*Records for this exercise:*

theorem frameAddr_toNat (pfn : BitVec 20) (va : Word) :
    (e.frameAddr pfn va).toNat = pfn.toNat * 4096 / pageSize e * pageSize e + va.toNat % pageSize e := by
  have hpfn : (pfn.setWidth 32 <<< 12).toNat = pfn.toNat * 4096 := by
    have := pfn.isLt
    rw [BitVec.toNat_shiftLeft, BitVec.toNat_setWidth, Nat.shiftLeft_eq]
    omega
  rw [TlbEntry.frameAddr, toNat_merge_lowMask (pageWord_sub_one_toNat hm), hpfn, pageSize_eq_twoPow hm]

/-- An entry maps an address where it hits, to the address it gives. -/
theorem entryMaps_iff_of_mask (va : Word) (p : Nat) :
    EntryMaps e va.toNat p ↔ ∃ pa, e.hit va = some pa ∧ pa.toNat = p := by
  rw [EntryMaps, TlbEntry.hit_eq]
  simp only [samePair_iff hm, and_twoPow_ne_zero_iff (pageWord_toNat hm), ← pageSize_eq_twoPow hm,
    ← frameAddr_toNat hm, valid_half_iff]
  by_cases hpair : va.toNat / (2 * pageSize e) = e.vpn2.toNat * 8192 / (2 * pageSize e)
  · by_cases hhalf : va.toNat / pageSize e % 2 = 1
    · simp only [hpair, hhalf, if_true, true_and]
    · simp only [hpair, hhalf, if_true, if_false, true_and]
  · simp only [hpair, if_false, false_and, reduceCtorEq, exists_const]

end legalEntry

theorem entryMaps_iff {e : TlbEntry} (h : e.mask ∈ Config.pageMasks) (va : Word) (p : Nat) :
    EntryMaps e va.toNat p ↔ ∃ pa, e.hit va = some pa ∧ pa.toNat = p :=
  have ⟨_, _, hm⟩ := pageMask_toNat h
  entryMaps_iff_of_mask hm va p

theorem entryMaps_toNat_iff {e : TlbEntry} (h : e.mask ∈ Config.pageMasks) (va pa : Word) :
    EntryMaps e va.toNat pa.toNat ↔ e.hit va = some pa := by
  rw [entryMaps_iff h]
  exact ⟨fun ⟨q, hq, hqp⟩ => BitVec.eq_of_toNat_eq hqp ▸ hq, fun hq => ⟨pa, hq, rfl⟩⟩

theorem not_entryMaps_iff {e : TlbEntry} (h : e.mask ∈ Config.pageMasks) (va : Word) :
    (∀ p, ¬ EntryMaps e va.toNat p) ↔ e.hit va = none := by
  simp [entryMaps_iff h, Option.eq_none_iff_forall_ne_some]

theorem low32_mod (a : Dword) (n : Nat) : (low32 a).toNat % n = a.toNat % 2 ^ 32 % n := by rw [low32_toNat]

/-! ### An access that lands -/

section lands
variable {s : State} {a : Dword} {n : Nat} {pa : Word} {m : Mapping} (h : Lands s a n pa m)
include h

theorem Lands.memRead_eq (k : AccessKind) : memRead s a n k = completeRead s m (low32 a) pa n k :=
  memRead_handled ((low32_mod a n).trans h.aligned) h.mapped h.found

theorem Lands.memWrite_eq (v : Dword) : memWrite s a n v = completeWrite s m (low32 a) pa n v :=
  memWrite_handled v ((low32_mod a n).trans h.aligned) h.mapped h.found

theorem Lands.memWrite_rom {image : List Byte} (hk : m.kind = .rom image) (v : Dword) :
    memWrite s a n v = .fault (.readOnlyWrite (low32 a) pa n s.context) :=
  (h.memWrite_eq v).trans (completeWrite_rom _ _ _ _ hk)

theorem Lands.faultTrap (hk : m.kind = .faultTrap) (k : AccessKind) (v : Dword) :
    memRead s a n k = .fault (.deviceFault (low32 a) pa n k s.context) ∧
      memWrite s a n v = .fault (.deviceFault (low32 a) pa n .write s.context) :=
  ⟨(h.memRead_eq k).trans (completeRead_faultTrap _ _ _ _ hk),
    (h.memWrite_eq v).trans (completeWrite_faultTrap _ _ _ _ hk)⟩

end lands

theorem access_misses {s : State} {a : Dword} {n : Nat} (hn : a.toNat % 2 ^ 32 % n = 0)
    (ht : translate s (low32 a) = none) (k : AccessKind) (v : Dword) :
    memRead s a n k = .fault (.tlbMiss (low32 a) n k s.context) ∧
      memWrite s a n v = .fault (.tlbMiss (low32 a) n .write s.context) := by
  rw [← low32_mod] at hn
  exact ⟨memRead_of_route_fault (route_miss k hn ht), memWrite_of_route_fault v (route_miss .write hn ht)⟩

/-! ### A copy within RAM completes (20_memory.md R96) -/

/-- Where byte `p` of physical memory is RAM. -/
def RamAt (map : List Mapping) (p : Nat) : Prop := ∃ m, lookup map (BitVec.ofNat 32 p) = some m ∧ IsRam m

theorem memRead_kseg0Addr {s : State} {p : Nat} (hp : p < 2 ^ 29) (h : RamAt s.map p) (k : AccessKind) :
    memRead s ((kseg0Addr p).setWidth 64) 1 k = .next ((Memory.read s.mem p).setWidth 64, s) := by
  obtain ⟨m, hl, hm⟩ := h
  rw [memRead_ram (Nat.mod_one _) (by rw [low32_setWidth]; exact translate_kseg0Addr s hp) hl hm,
    BitVec.toNat_ofNat, Nat.mod_eq_of_lt (by omega)]
  simp [Memory.readBytes, beValue_one]

theorem memWrite_kseg0Addr {s : State} {p : Nat} (hp : p < 2 ^ 29) (h : RamAt s.map p) (b : Byte) :
    memWrite s ((kseg0Addr p).setWidth 64) 1 (b.setWidth 64) = .next { s with mem := Memory.write s.mem p b } := by
  obtain ⟨m, hl, hm⟩ := h
  rw [memWrite_ram _ (Nat.mod_one _) (by rw [low32_setWidth]; exact translate_kseg0Addr s hp) hl hm,
    BitVec.toNat_ofNat, Nat.mod_eq_of_lt (by omega)]
  simp [Memory.writeBytes, beBytes]

/-- A copy within RAM, through kseg0: it completes and only storage changes, to `copied`. -/
theorem dma_ram {len p q : Nat} {s : State} (hp : p + len ≤ 2 ^ 29) (hq : q + len ≤ 2 ^ 29)
    (hsrc : ∀ i < len, RamAt s.map (p + i)) (hdst : ∀ i < len, RamAt s.map (q + i)) :
    ∃ mem, dma s (kseg0Addr p) (kseg0Addr q) len = .next { s with mem := mem } ∧
      ∀ x, Memory.read mem x = copied p q len (Memory.read s.mem) x := by
  induction len generalizing p q s with
  | zero => exact ⟨s.mem, rfl, fun x => (copied_zero ..).symm⟩
  | succ len ih =>
    have hread := memRead_kseg0Addr (by omega) (hsrc 0 (by omega)) .read
    have hwrite := memWrite_kseg0Addr (by omega) (hdst 0 (by omega)) (Memory.read s.mem p)
    obtain ⟨mem, hdma, hmem⟩ := ih (p := p + 1) (q := q + 1)
      (s := { s with mem := Memory.write s.mem q (Memory.read s.mem p) })
      (by omega) (by omega) (fun i hi => by rw [Nat.add_assoc, Nat.add_comm 1]; exact hsrc (i + 1) (by omega))
      (fun i hi => by rw [Nat.add_assoc, Nat.add_comm 1]; exact hdst (i + 1) (by omega))
    refine ⟨mem, ?_, fun x => ?_⟩
    · rw [dma_succ]
      simp only [Nat.add_zero] at hread hwrite
      rw [hread, andThen_next, hwrite, andThen_next, kseg0Addr_succ, kseg0Addr_succ, hdma]
    · rw [hmem, copied_succ]
      congr 1
      funext y
      exact Memory.read_write ..

/-! ### Bytes of a value -/

/-- The bytes of a number are those of its low part. -/
theorem byteOf_mod {n k : Nat} (hk : k < n) (v : Nat) : byteOf n (v % 256 ^ n) k = byteOf n v k := by
  have hpow : 256 ^ n = 256 ^ (n - 1 - k) * 256 ^ (k + 1) := by rw [← Nat.pow_add]; congr 1; omega
  apply BitVec.eq_of_toNat_eq
  simp only [byteOf, BitVec.toNat_ofNat]
  rw [hpow, Nat.mod_mul_right_div_self]
  exact Nat.mod_mod_of_dvd _ (Dvd.intro_left (256 ^ k) rfl)

theorem byteOf_u32 (s : State) (r : Reg) {k : Nat} (hk : k < 4) : byteOf 4 (u32 s r) k = byteOf 4 (s.reg r).toNat k :=
  byteOf_mod hk _

/-- Storage after a value is written into it, inside and outside. -/
theorem read_writeValue (mem : List Host.Cell) (a n : Nat) (v : Dword) :
    (∀ k < n, Memory.read (Memory.writeBytes mem a (beBytes n v)) (a + k) = byteOf n v.toNat k) ∧
      ∀ x, (x < a ∨ a + n ≤ x) → Memory.read (Memory.writeBytes mem a (beBytes n v)) x = Memory.read mem x := by
  constructor
  · intro k hk
    rw [Memory.read_writeBytes, if_pos (by omega), Nat.add_sub_cancel_left, beBytes_getElem? n v k hk, byteOf_eq]
    rfl
  · intro x hx
    exact Memory.read_writeBytes_outside _ _ _ _ (by rwa [beBytes_length])

theorem beValue_beBytes_four (v : Dword) : beValue (beBytes 4 v) = (low32 v).setWidth 64 := by
  apply BitVec.eq_of_toNat_eq
  rw [beValue_beBytes_toNat 4 v (by omega), BitVec.toNat_setWidth, low32_toNat]
  omega

/-- A 32-bit word of storage is the number its bytes stand for. -/
theorem low32_readBytes_toNat (mem : List Host.Cell) (a : Nat) :
    (low32 (beValue (Memory.readBytes mem a 4))).toNat = numberOf (fun k => Memory.read mem (a + k)) 4 := by
  have hlt := numberOf_lt (fun k => Memory.read mem (a + k)) 4
  rw [low32_toNat, beValue_toNat _ (by simp), readBytes_range, ← numberOf_eq]
  omega

theorem latch_toNat (s : State) (a : Nat) : (s.latch a).toNat = numberOf (fun k => Memory.read s.dev (a + k)) 4 :=
  low32_readBytes_toNat s.dev a

/-- A sign-extended word is the wrap of its own number. -/
theorem sext64_eq_sextWrap (w : Word) : sext64 w = sextWrap w.toNat :=
  sextWrap_of (BitVec.toInt_eq_toNat_bmod w)

/-- All bytes one. -/
theorem numberOf_ones (n : Nat) : numberOf (fun _ => 0xFF#8) n = 2 ^ (8 * n) - 1 := by
  induction n with
  | zero => rfl
  | succ n ih =>
    have := Nat.two_pow_pos (8 * n)
    rw [numberOf, ih, show 8 * (n + 1) = 8 * n + 8 by omega, Nat.pow_add, BitVec.toNat_ofNat]
    omega

/-! ### Registers of a window (20_memory.md R93 to R95) -/

/-- The state with the low word of a value in the latch at an address. -/
def latched (s : State) (pa : Word) (v : Dword) : State :=
  { s with dev := Memory.writeBytes s.dev pa.toNat (beBytes 4 v) }

section window
variable {s : State} {a : Dword} {pa : Word} {m : Mapping} {id : Nat} {regs : List DeviceReg}
  (h : Lands s a 4 pa m) (hk : m.kind = .device id regs)

include h

theorem Lands.offset : m.lo + (pa.toNat - m.lo) = pa.toNat :=
  Nat.add_sub_cancel' (lookup_contains h.found).1

include hk

/-- A word written to a latch or an address latch. -/
theorem Lands.memWrite_latch (hr : regAt regs (pa.toNat - m.lo) 4 = some .latch ∨
    regAt regs (pa.toNat - m.lo) 4 = some .addressLatch) (v : Dword) : memWrite s a 4 v = .next (latched s pa v) := by
  rw [h.memWrite_eq, latched]
  rcases hr with hr | hr
  · simp only [completeWrite, writeHandled, handleWrite, startedCopy, hk, hr, h.offset]; rfl
  · simp only [completeWrite, writeHandled, handleWrite, startedCopy, hk, hr, h.offset]; rfl

/-- A word written to a length register is latched, then the copy runs. -/
theorem Lands.memWrite_length {srcOff dstOff : Nat}
    (hr : regAt regs (pa.toNat - m.lo) 4 = some (.dmaLength srcOff dstOff)) (v : Dword) :
    memWrite s a 4 v = dma (latched s pa v) ((latched s pa v).latch (m.lo + srcOff))
      ((latched s pa v).latch (m.lo + dstOff)) (low32 v).toNat := by
  rw [h.memWrite_eq, latched]
  simp only [completeWrite, writeHandled, handleWrite, startedCopy, hk, hr, h.offset]; rfl

theorem Lands.memWrite_status (hr : regAt regs (pa.toNat - m.lo) 4 = some .status) (v : Dword) :
    memWrite s a 4 v = .next s := by
  rw [h.memWrite_eq]
  simp only [completeWrite, writeHandled, handleWrite, startedCopy, hk, hr]; rfl

theorem Lands.memRead_latch (hr : regAt regs (pa.toNat - m.lo) 4 = some .latch) (k : AccessKind) :
    memRead s a 4 k = .next (beValue (Memory.readBytes s.dev pa.toNat 4), s) := by
  rw [h.memRead_eq]
  simp only [completeRead, handleRead, hk, hr, h.offset]; rfl

theorem Lands.memRead_status (hr : regAt regs (pa.toNat - m.lo) 4 = some .status) (k : AccessKind) :
    memRead s a 4 k = .next (0#64, s) := by
  rw [h.memRead_eq]
  simp only [completeRead, handleRead, hk, hr]; rfl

*The task:* From the records above, transcribe exactly the run of lines that opens with the line holding "mem x := by" and closes with the line holding "theorem low32_readBytes_toNat (mem", both included.

*Answer:*
      ∀ x, (x < a ∨ a + n ≤ x) → Memory.read (Memory.writeBytes mem a (beBytes n v)) x = Memory.read mem x := by
  constructor
  · intro k hk
    rw [Memory.read_writeBytes, if_pos (by omega), Nat.add_sub_cancel_left, beBytes_getElem? n v k hk, byteOf_eq]
    rfl
  · intro x hx
    exact Memory.read_writeBytes_outside _ _ _ _ (by rwa [beBytes_length])

theorem beValue_beBytes_four (v : Dword) : beValue (beBytes 4 v) = (low32 v).setWidth 64 := by
  apply BitVec.eq_of_toNat_eq
  rw [beValue_beBytes_toNat 4 v (by omega), BitVec.toNat_setWidth, low32_toNat]
  omega

/-- A 32-bit word of storage is the number its bytes stand for. -/
theorem low32_readBytes_toNat (mem : List Host.Cell) (a : Nat) :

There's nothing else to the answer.